Fitch's SRM is the agency's proprietary multiple regression rating model that employs 18 variables based on three-year centred averages, including one year of forecasts, to produce a score equivalent to a LTFC IDR. Fitch's QO is a forward-looking qualitative framework designed to allow for adjustment to the SRM output to assign the final rating, reflecting factors within our criteria that are not fully quantifiable and/or not fully reflected in the SRM.
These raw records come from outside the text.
-- ==== Sys2Proof/Machine/Flags.lean ====
section
/-! DEFINITION. Every flag computation of the core (R26-R28, R41, R153). -/

namespace Sys2Proof.Machine

/-- `ZF` of a result of width `w`: `r == 0` (R27, R28). -/
def zeroFlag (w : Width) (r : w.Val) : Bool := r == 0

/-- `SF` of a result of width `w`: the sign bit, but 0 for a byte result under `zext16` (R27, R28). -/
def signFlag (basis : ByteFlagBasis) (w : Width) (r : w.Val) : Bool :=
  match w, basis with
  | .word, _ => r.msb
  | .byte, .byteResult => r.msb
  | .byte, .zext16 => false

/-- The flags of a result (R28). -/
def flagsOf (basis : ByteFlagBasis) (w : Width) (r : w.Val) : Flags where
  zf := zeroFlag w r
  sf := signFlag basis w r

/-- `SetFlags(r, w)`: both flags are written, never one of them (R28, R29). -/
def setFlags (s : State) (w : Width) (r : w.Val) : State :=
  { s with flags := flagsOf s.params.byteFlagBasis w r }

/-- The flag string (R41). -/
def Flags.text (f : Flags) : String :=
  match f.zf, f.sf with
  | false, false => ""
  | true, false => "Z"
  | false, true => "S"
  | true, true => "ZS"

/-- The flags as a record shows them (R248). -/
def Flags.view (f : Flags) : FlagsView where
  zf := f.zf
  sf := f.sf
  text := f.text

end Sys2Proof.Machine
end

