-- ==== Sys2Proof/Machine/Record.lean ====
section
/-! DEFINITION. The decoded-instruction record of an instruction (R84) and its decode record (R245). -/

namespace Sys2Proof.Machine

/-- The canonical spelling of a conditional transfer (R104). -/
def condText : Cond → String
  | .je => "je"
  | .jl => "jl"
  | .jle => "jle"
  | .jb => "jb"
  | .jbe => "jbe"
  | .jp => "jp"
  | .jo => "jo"
  | .js => "js"
  | .jne => "jne"
  | .jnl => "jnl"
  | .jg => "jg"
  | .jnb => "jnb"
  | .ja => "ja"
  | .jnp => "jnp"
  | .jno => "jno"
  | .jns => "jns"
  | .loop => "loop"
  | .loopz => "loopz"
  | .loopnz => "loopnz"
  | .jcxz => "jcxz"

/-- The canonical spelling of a mnemonic (R104). -/
def mnemonicText : Mnemonic → String
  | .mov => "mov"
  | .add => "add"
  | .sub => "sub"
  | .cmp => "cmp"
  | .jcc c => condText c

/-- The record of a `RM_REG` instruction: destination and source, no immediate (R90). -/
def recordRmReg (mn : Mnemonic) (p0 : Pos) (n : Nat) (d : Dir) (w : Width) (rm : Rm) (reg : BitVec 3) : DecodedInstr where
  start := p0
  length := n
  family := .rmReg
  mnemonic := mn
  width := some w
  dst := some (rmRegDst d w rm reg)
  src := some (rmRegSrc d w rm reg)
  imm := none
  rel8 := none

/-- The record of an instruction with an immediate: no source operand (R85, R86, R89, R92). -/
def recordImm (family : Family) (mn : Mnemonic) (p0 : Pos) (n : Nat) (w : Width) (dst : Operand) (imm : Word) :
    DecodedInstr where
  start := p0
  length := n
  family := family
  mnemonic := mn
  width := some w
  dst := some dst
  src := none
  imm := some imm
  rel8 := none

/-- The record of a conditional transfer: "no width, destination or immediate" (R180). -/
def recordJcc (c : Cond) (p0 : Pos) (rel8 : Byte) : DecodedInstr where
  start := p0
  length := 2
  family := .jcc
  mnemonic := .jcc c
  width := none
  dst := none
  src := none
  imm := none
  rel8 := some rel8

/-- The decoded-instruction record of an instruction that starts at `p0` (R84). -/
def decodedInstr (p0 : Pos) (i : Instr) : DecodedInstr :=
  match i with
  | .movRmReg d w rm reg => recordRmReg .mov p0 i.length d w rm reg
  | .addRmReg d w rm reg => recordRmReg .add p0 i.length d w rm reg
  | .subRmReg d w rm reg => recordRmReg .sub p0 i.length d w rm reg
  | .cmpRmReg d w rm reg => recordRmReg .cmp p0 i.length d w rm reg
  | .movImmReg w reg imm => recordImm .moviReg .mov p0 i.length w (.register w reg) imm
  | .movImmRm w rm imm => recordImm .moviRm .mov p0 i.length w (rmOperand w rm) imm
  | .addImmRm _ w rm imm => recordImm .immRm .add p0 i.length w (rmOperand w rm) imm
  | .subImmRm _ w rm imm => recordImm .immRm .sub p0 i.length w (rmOperand w rm) imm
  | .cmpImmRm _ w rm imm => recordImm .immRm .cmp p0 i.length w (rmOperand w rm) imm
  | .addImmAcc w imm => recordImm .accImm .add p0 i.length w (accumulator w) imm
  | .subImmAcc w imm => recordImm .accImm .sub p0 i.length w (accumulator w) imm
  | .cmpImmAcc w imm => recordImm .accImm .cmp p0 i.length w (accumulator w) imm
  | .je rel8 => recordJcc .je p0 rel8
  | .jl rel8 => recordJcc .jl p0 rel8
  | .jle rel8 => recordJcc .jle p0 rel8
  | .jb rel8 => recordJcc .jb p0 rel8
  | .jbe rel8 => recordJcc .jbe p0 rel8
  | .jp rel8 => recordJcc .jp p0 rel8
  | .jo rel8 => recordJcc .jo p0 rel8
  | .js rel8 => recordJcc .js p0 rel8
  | .jne rel8 => recordJcc .jne p0 rel8
  | .jnl rel8 => recordJcc .jnl p0 rel8
  | .jg rel8 => recordJcc .jg p0 rel8
  | .jnb rel8 => recordJcc .jnb p0 rel8
  | .ja rel8 => recordJcc .ja p0 rel8
  | .jnp rel8 => recordJcc .jnp p0 rel8
  | .jno rel8 => recordJcc .jno p0 rel8
  | .jns rel8 => recordJcc .jns p0 rel8
  | .loop rel8 => recordJcc .loop p0 rel8
  | .loopz rel8 => recordJcc .loopz p0 rel8
  | .loopnz rel8 => recordJcc .loopnz p0 rel8
  | .jcxz rel8 => recordJcc .jcxz p0 rel8

/-- The decode record of the instruction at `IP`: the decoded fields and `CODE[p0 .. p0+n-1]` (R245). -/
def decodeRecord (i : Instr) (s : State) : DecodeRecord :=
  let di := decodedInstr s.ip i
  { start := di.start
    length := di.length
    bytes := (fetchBytes s).take di.length
    mnemonic := di.mnemonic
    width := di.width
    dst := di.dst
    src := di.src
    imm := di.imm
    rel8 := di.rel8 }

end Sys2Proof.Machine
end

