-- ==== Sys2Proof/Machine/Commit.lean ====
section
/-! DEFINITION. The commit of a decoded instruction in both modes (R116-R118, R120). -/

namespace Sys2Proof.Machine

/-- What `Execute(di, ipNext)` gives (R117): its register, flag and memory writes, and `(old, new, cost, target)`. -/
structure Executed where
  state : State
  old : Option Value
  new : Option Value
  cost : Nat
  target : Pos

/-- The simulation record of an executed instruction (R245). -/
def simRecord (i : Instr) (s : State) (e : Executed) : SimRecord where
  toDecodeRecord := decodeRecord i s
  oldValue := e.old
  newValue := e.new
  oldFlags := s.flags.view
  newFlags := e.state.flags.view
  cyclesInc := e.cost
  cyclesTotal := s.cyc + BitVec.ofNat 64 e.cost
  oldIp := s.ip
  newIp := e.target

/-- The commit in simulation mode: the staged writes, `CYC`, `IP`, then the record (R118, R120, R235). -/
def commitSim (i : Instr) (s : State) (e : Executed) : State :=
  emit { e.state with cyc := s.cyc + BitVec.ofNat 64 e.cost, ip := e.target } (.simRecord (simRecord i s e))

/-- The commit in decode-only mode: `IP` and the decode record (R116). -/
def commitDecode (i : Instr) (s : State) : State :=
  emit { s with ip := ipAfter s i.length } (.decodeRecord (decodeRecord i s))

/-- A decoded instruction whose `Execute` body does not raise: the body runs in simulation mode only (R116, R117). -/
def complete (i : Instr) (body : Pos → State → Executed) (s : State) : Host.Outcome State Fault Refusal :=
  if s.simulate then .next (commitSim i s (body (ipAfter s i.length) s))
  else .next (commitDecode i s)

end Sys2Proof.Machine
end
Best/Worst Case Rating Scenario
International scale credit ratings of Sovereigns, Public Finance and Infrastructure issuers have a best-case rating upgrade scenario (defined as the 99th percentile of rating transitions, measured in a positive direction) of three notches over a three-year rating horizon; and a worst-case rating downgrade scenario (defined as the 99th percentile of rating transitions, measured in a negative direction) of three notches over three years. The complete span of best- and worst-case scenario credit ratings for all rating categories ranges from 'AAA' to 'D'. Best- and worst-case scenario credit ratings are based on historical performance. For more information about the methodology used to determine sector-specific best- and worst-case scenario credit ratings, visit https://www.fitchratings.com/site/re/10111579.
Key Assumptions
The global economy performs broadly in line with Fitch's latest Global Economic Outlook published in June 2021. Eurozone real GDP is forecast to recover 5% in 2021 and 4.5% in 2022.
REFERENCES FOR SUBSTANTIALLY MATERIAL SOURCE CITED AS KEY DRIVER OF RATING
The principal sources of information used in the analysis are described in the Applicable Criteria.
ESG Considerations
Slovenia has an ESG Relevance Score of 5 for Political Stability and Rights as World Bank Governance Indicators (WBGI) have the highest weight in Fitch's SRM and are highly relevant to the rating and a key rating driver with a high weight.
Slovenia has an ESG Relevance Score of 5 for Rule of Law, Institutional & Regulatory Quality and Control of Corruption as WBGI have the highest weight in Fitch's SRM and are therefore highly relevant to the rating and are a key rating driver with a high weight.
Slovenia has an ESG Relevance Score of 4 for Human Rights and Political Freedoms as strong social stability and voice and accountability are reflected in the WBGI that have the highest weight in the SRM. They are relevant to the rating and a rating driver.
Slovenia has an ESG Relevance Score of 4 for Creditor Rights as willingness to service and repay debt is relevant to the rating and is a rating driver for Slovenia, as for all sovereigns.
Except for the matters discussed above, the highest level of ESG credit relevance, if present, is a score of 3. This means ESG issues are credit-neutral or have only a minimal credit impact on the entity, either due to their nature or to the way in which they are being managed by the entity."